Tokeniser 1 (Finds all Words):
+ Good representation of words (includes Unicode characters and is sensible to punctuation within words, ie. "don't")
- Deletes all punctuation (which might be important, ie. twitter communication heavily based tagging using '@' and hastags (#))
- Destroys Links
- Blind to Emojis

Tokeniser 2 (Split at Whitespace):
+ Overall good representation of words 
+ keeps punctuation
- ending punctuation is not being separated
+ keeps Links
+ recognises Emojis
- doesnt separate adjacent emojis 
- blind to several words written together (in slang), ie. idontgiveafuck

Tokeniser 3 (Twitter Tokeniser API, Overcomes issues of Tokeniser 2):
+ Ending punctuation is being separated
+ Separate adjacent Emojis 

### Improving Tokenizer

Improving on the Tweet Tokenizer:
* lowercasing 
* expanding contractions
* change links to a dummy value

## Final Tokenising

In [None]:
# define url regex pattern and replace pattern globally (compile for speedup)
url_pattern = re.compile(r"(?i)((?:https?://|www\d{0,3}[.]|[a-z0-9.-]+[.][a-z]{2,4}/)(?:[^\s()<>]+|(([^\s()<>]+|(([^\s()<>]+)))))+(?:(([^\s()<>]+|(([^\s()<>]+))))|[^\s`!()[]{};:'\".,<>?«»\“\”‘’]))")
dummy = " <=LINK=> "

def remove_links(tweet):
    return re.sub(url_pattern, dummy, tweet) 

In [None]:
# loading pre-trained contraction model
cont = Contractions(api_key="glove-twitter-100")

def expand(tweet):
    return list(cont.expand_texts([tweet]))[0]

In [None]:
tk = TweetTokenizer()

def clean(tweet):
    cleaned_tweet = expand(remove_links(tweet.lower()))
    return tk.tokenize(cleaned_tweet)

## Testing clean function

In [None]:
clean(ex_tweet)

In [None]:
if PREPROCESS_DATA == True:
    for dataset in DATASETS:
        # create preprocessed folder
        try: os.makedirs(f'../data/processed/{dataset}')
        except: None

        # preprocess and tokenize tweets
        for key in ['train_text', 'val_text', 'test_text']:
            with open(f'../data/processed/{dataset}/{key}.txt', 'w', encoding = 'UTF-8') as outfile:
                for tweet in DATA[dataset][key]:
                    outfile.write('\t'.join(clean(tweet)) + '\n') # writing tokenised tweet with tab delimiter

        # copy labels and mapping without preprocessing
        for key in ['train_labels', 'val_labels', 'test_labels', 'mapping']:
            shutil.copyfile(f'../data/raw/{dataset}/{key}.txt', f'../data/processed/{dataset}/{key}.txt')

In [None]:
# loading in preprocessed data 
for dataset in DATASETS: 
        for key in os.listdir(''):
            with open(f'../data/processed/{dataset}/{key}.txt', 'r', encoding = 'UTF-8') as infile:
                DATA['processed'][dataset][key]= [line.strip().split('\t') for line in infile]

In [None]:
# reading in processed data
for dataset in DATASETS:
    for _file in os.listdir(f'../data/processed/{dataset}'):
        with open(f'../data/processed/{dataset}/{_file}', 'r', encoding='UTF-8') as infile:
            DATA['processed'][dataset][_file[:-4]] = [line.strip().split('\t') for line in infile.readlines()]

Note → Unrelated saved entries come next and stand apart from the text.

-- ==== Sys2Proof/Tests/Slice0.lean ====
section
/-! SUPPORT. Tests on fixed values, each one step or one operation on a small state. The expected results are the
spec's: the words of 30_encoding.md R74 and R76, and the vectors of 95_test_vectors.md, named by their table. The
witnesses at the end show, for every statement with hypotheses, a state and operands that meet them. -/

set_option maxRecDepth 20000

namespace Sys2Proof.Tests

open Sys2Proof Sys2Proof.Machine

/-- The start state of the vectors: reset, every port call succeeds, no key is pressed. -/
def start : State :=
  State.reset.setHost { HostInputs.none with portOks := List.replicate 20 true, keys := [0, 0] }

/-- The start state under another configuration. -/
def startWith (c : Config) : State := (State.resetWith c).setHost start.host

/-- The start state with the next port call failing. -/
def failing : State := start.setHost { start.host with portOks := [false] }

/-- The start state with the given host inputs pending. -/
def withEvents (s : State) (es : List Event) : State := s.setHost { s.host with events := es }

/-- Sixteen full stack slots. -/
def fullStack : State := start.setStack 16 (Vector.replicate 16 0x200)

/-- One byte written. -/
def poke (s : State) (a : Nat) (b : Byte) : State := s.writeByte a b

/-- The next state of the machine, if there is one. -/
def after (s : State) : Option State :=
  match step s with
  | .next t => some t
  | _ => none

/-- The next state when the word at PC is `w` and the Core is next. -/
def runWord (w : Nat) (s : State) : Option State := after (s.withFetchWord 16 w)

/-- The pixels of row `y` from column 0 on. -/
def row (f : Framebuffer) (y count : Nat) : List Bool := (List.range count).map fun x => pixel f x y

/-! ### WellFormed -/

/-- The one check: HALT exists only under `HALT_ON_ZERO` (R74). -/
theorem test_wellFormed_refuses_halt :
    Instr.halt.wellFormed { Config.default with haltOnZero := false } = false ∧
      Instr.halt.wellFormed Config.default = true := by decide

/-! ### Decode: every constructor, by a word written from the spec's pattern -/

theorem test_decode_system :
    decode true (0b0000#4 ++ 0b0000#4 ++ 0b0000#4 ++ 0b0000#4) = .ok .halt ∧
      decode true (0b0000#4 ++ 0b0000#4 ++ 0b1110#4 ++ 0b0000#4) = .ok .cls ∧
      decode true (0b0000#4 ++ 0b0000#4 ++ 0b1110#4 ++ 0b1110#4) = .ok .ret ∧
      decode false 0x0000 = .error .group0 := by decide

theorem test_decode_jumps :
    decode true (0b0001#4 ++ 0b0010#4 ++ 0b0011#4 ++ 0b0100#4) = .ok (.jp 0x234) ∧
      decode true (0b0010#4 ++ 0b0011#4 ++ 0b0000#4 ++ 0b0001#4) = .ok (.call 0x301) ∧
      decode true (0b1011#4 ++ 0b0011#4 ++ 0b0001#4 ++ 0b0010#4) = .ok (.jpV0 0x312) := by decide

theorem test_decode_skips :
    decode true (0b0011#4 ++ 0b0010#4 ++ 0b00101010#8) = .ok (.seImm 2 0x2A) ∧
      decode true (0b0100#4 ++ 0b0010#4 ++ 0b00101010#8) = .ok (.sneImm 2 0x2A) ∧
      decode true (0b0101#4 ++ 0b0001#4 ++ 0b0010#4 ++ 0b0000#4) = .ok (.seReg 1 2) ∧
      decode true (0b1001#4 ++ 0b0001#4 ++ 0b0010#4 ++ 0b0000#4) = .ok (.sneReg 1 2) := by decide

theorem test_decode_loads :
    decode true (0b0110#4 ++ 0b0000#4 ++ 0b00000101#8) = .ok (.ldImm 0 5) ∧
      decode true (0b0111#4 ++ 0b0000#4 ++ 0b00000011#8) = .ok (.addImm 0 3) ∧
      decode true (0b1010#4 ++ 0b001011110000#12) = .ok (.ldI 0x2F0) ∧
      decode true (0b1100#4 ++ 0b0011#4 ++ 0b00001111#8) = .ok (.rnd 3 0x0F) ∧
      decode true (0b1101#4 ++ 0b0001#4 ++ 0b0010#4 ++ 0b0101#4) = .ok (.drw 1 2 5) := by decide

theorem test_decode_group8 :
    decode true (0b1000#4 ++ 0b0001#4 ++ 0b0010#4 ++ 0b0000#4) = .ok (.ldReg 1 2) ∧
      decode true (0b1000#4 ++ 0b0001#4 ++ 0b0010#4 ++ 0b0001#4) = .ok (.or 1 2) ∧
      decode true (0b1000#4 ++ 0b0001#4 ++ 0b0010#4 ++ 0b0010#4) = .ok (.and 1 2) ∧
      decode true (0b1000#4 ++ 0b0001#4 ++ 0b0010#4 ++ 0b0011#4) = .ok (.xor 1 2) ∧
      decode true (0b1000#4 ++ 0b0001#4 ++ 0b0010#4 ++ 0b0100#4) = .ok (.addReg 1 2) ∧
      decode true (0b1000#4 ++ 0b0001#4 ++ 0b0010#4 ++ 0b0101#4) = .ok (.sub 1 2) ∧
      decode true (0b1000#4 ++ 0b0001#4 ++ 0b0010#4 ++ 0b0110#4) = .ok (.shr 1 2) ∧
      decode true (0b1000#4 ++ 0b0001#4 ++ 0b0010#4 ++ 0b0111#4) = .ok (.subn 1 2) ∧
      decode true (0b1000#4 ++ 0b0001#4 ++ 0b0010#4 ++ 0b1110#4) = .ok (.shl 1 2) := by decide

theorem test_decode_groupE :
    decode true (0b1110#4 ++ 0b0001#4 ++ 0b1001#4 ++ 0b1110#4) = .ok (.skp 1) ∧
      decode true (0b1110#4 ++ 0b0001#4 ++ 0b1010#4 ++ 0b0001#4) = .ok (.sknp 1) := by decide

theorem test_decode_groupF :
    decode true (0b1111#4 ++ 0b0101#4 ++ 0b0000#4 ++ 0b0111#4) = .ok (.ldVxDt 5) ∧
      decode true (0b1111#4 ++ 0b0011#4 ++ 0b0000#4 ++ 0b1010#4) = .ok (.ldVxK 3) ∧
      decode true (0b1111#4 ++ 0b0101#4 ++ 0b0001#4 ++ 0b0101#4) = .ok (.ldDt 5) ∧
      decode true (0b1111#4 ++ 0b0101#4 ++ 0b0001#4 ++ 0b1000#4) = .ok (.ldSt 5) ∧
      decode true (0b1111#4 ++ 0b0101#4 ++ 0b0001#4 ++ 0b1110#4) = .ok (.addI 5) ∧
      decode true (0b1111#4 ++ 0b0101#4 ++ 0b0010#4 ++ 0b1001#4) = .ok (.ldF 5) ∧
      decode true (0b1111#4 ++ 0b0101#4 ++ 0b0011#4 ++ 0b0011#4) = .ok (.ldB 5) ∧
      decode true (0b1111#4 ++ 0b0101#4 ++ 0b0101#4 ++ 0b0101#4) = .ok (.saveReg 5) ∧
      decode true (0b1111#4 ++ 0b1111#4 ++ 0b0110#4 ++ 0b0101#4) = .ok (.loadReg 15) := by decide

/-- The invalid words of V1, and the edges of the six rows of R76. -/
theorem test_decode_invalid :
    decode true 0x00E1 = .error .group0 ∧ decode true 0x0123 = .error .group0 ∧
      decode true 0x0FFF = .error .group0 ∧ decode true 0x5011 = .error .group5 ∧
      decode true 0x8008 = .error .group8 ∧ decode true 0x800D = .error .group8 ∧
      decode true 0x800F = .error .group8 ∧ decode true 0x9011 = .error .group9 ∧
      decode true 0xE09F = .error .groupE ∧ decode true 0xF000 = .error .groupF ∧
      decode true 0xF0FF = .error .groupF := by decide

/-- The high byte comes first (R55); the rest of the stream is left. -/
theorem test_decode_bytes :
    decodeBytes true [0x12, 0x34, 0x56] = some (.ok (.jp 0x234), [0x56]) ∧ decodeBytes true [0x12] = none ∧
      decodeTableWord 16 0x1234 = some (.jp 0x234) ∧ decodeTableWord 16 0x5011 = none := by decide

/-! ### Memory and boot -/

/-- Reset contents: glyph 1 starts with 20, low memory past the font is 0 (V5). -/
theorem test_memory_reset : start.readByte 5 = 0x20 ∧ start.readByte 0x4F = 0x80 ∧ start.readByte 0x50 = 0 := by decide

/-- A write is read back; writing the reset contents again leaves equal memories equal. -/
theorem test_memory_write :
    (poke start 0x300 7).readByte 0x300 = 7 ∧ (poke start 0x300 7).readByte 0x301 = 0 ∧
      poke (poke start 0x300 7) 0x300 0 = start ∧ poke start 5 0x20 = start ∧
      poke (poke start 0x300 7) 0x200 9 = poke (poke start 0x200 9) 0x300 7 := by decide

theorem test_memory_wf :
    Memory.wf Config.default (poke (poke start 0x300 7) 0x200 9).mem = true ∧
      Memory.wf Config.default [(0x300, 7), (0x200, 9)] = false ∧ Memory.wf Config.default [(0x300, 0)] = false ∧
      Memory.wf Config.default [(4096, 1)] = false := by decide

/-- The 3-byte image of W10. -/
theorem test_boot_image :
    (boot Config.default [0x60, 0x05, 0x70]).map
      (fun s => (s.readByte 0x200, s.readByte 0x202, s.readByte 0x203, s.pc.toNat)) = some (0x60, 0x70, 0, 0x200) := by
  decide

/-! ### Fetch (V2) -/

theorem test_fetch_last_word :
    (runWord 0x6001 (start.setPc 0xFFE)).map (fun t => (t.getV 0, t.pc.toNat, t.run)) =
      some (1, 0x1000, .running) := by decide

theorem test_fetch_past_the_end :
    (after (withEvents (start.setPc 0xFFF) [.core])).map State.run =
        some (.faulted .addressOutOfRange 0xFFF none (some 0x1000)) ∧
      (after (withEvents (start.setPc 0x1002) [.core])).map State.run =
        some (.faulted .addressOutOfRange 0x1002 none (some 0x1002)) := by decide

theorem test_fetch_odd_pc :
    (runWord 0x6007 (start.setPc 0x201)).map (fun t => (t.getV 0, t.pc.toNat)) = some (7, 0x203) := by decide

/-! ### System -/

/-- P1 at 0x202, and P10 with `HALT_ON_ZERO` false. -/
theorem test_halt :
    (runWord 0x0000 (start.setPc 0x202)).map (fun t => (t.run, t.pc.toNat)) =
        some (.halted .haltSentinel, 0x202) ∧
      (runWord 0x0000 (startWith { Config.default with haltOnZero := false })).map (fun t => (t.run, t.pc.toNat, t.diag)) =
        some (.running, 0x202, [.invalidInstruction 0x200 0x0000]) := by decide

theorem test_invalid_word :
    (runWord 0x5011 start).map (fun t => (t.run, t.pc.toNat, t.diag)) =
      some (.running, 0x202, [.invalidInstruction 0x200 0x5011]) := by decide

/-! ### Control flow (V3) -/

theorem test_jp : (runWord 0x1FFF start).map (fun t => (t.pc.toNat, t.run)) = some (0xFFF, .running) := by decide

theorem test_jpV0 :
    (runWord 0xBFFF (start.setV 0 0xFF)).map (fun t => t.pc.toNat) = some 0x10FE ∧
      (runWord 0xB310 ((start.setV 0 4).setV 3 9)).map (fun t => t.pc.toNat) = some 0x314 := by decide

theorem test_jpV0_vx :
    (runWord 0xB310 ((startWith { Config.default with jumpOffsetReg := .vx }).setV 3 4)).map (fun t => t.pc.toNat) =
      some 0x314 := by decide

theorem test_call :
    (runWord 0x2300 start).map (fun t => (t.pc.toNat, t.sp, t.stack[0])) = some (0x300, 1, 0x200) := by decide

theorem test_call_full :
    (runWord 0x2300 fullStack).map (fun t => (t.run, t.sp, t.pc.toNat)) =
      some (.faulted .stackOverflow 0x200 (some 0x2300) (some 0x200), 16, 0x200) := by decide

theorem test_ret :
    (runWord 0x00EE (start.setStack 1 (Vector.replicate 16 0x200))).map (fun t => (t.pc.toNat, t.sp, t.stack[0])) =
      some (0x202, 0, 0x200) := by decide

theorem test_ret_empty :
    (runWord 0x00EE start).map State.run = some (.faulted .stackUnderflow 0x200 (some 0x00EE) (some 0x200)) := by
  decide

    # convert target labels to integers
    for key in ['train_labels', 'val_labels', 'test_labels']:
        DATA['processed'][dataset][key] = [int(x) for x in [DATA['processed'][dataset][key][i][0] for i in range(len(DATA['processed'][dataset][key]))]]

    # convert mapping to dictionary
    DATA['processed'][dataset]['mapping'] = {int(string[0]): string[1] for string in DATA['processed'][dataset]['mapping']}

*TASK 1* 
# Descriptive Statistics about Natural Language Data
---

In [None]:
# build entire alphabet from training tweets
VOCABULARY = {}
for dataset in DATASETS:
    corpus = [token for tweet in DATA['processed'][dataset]['train_text'] for token in tweet]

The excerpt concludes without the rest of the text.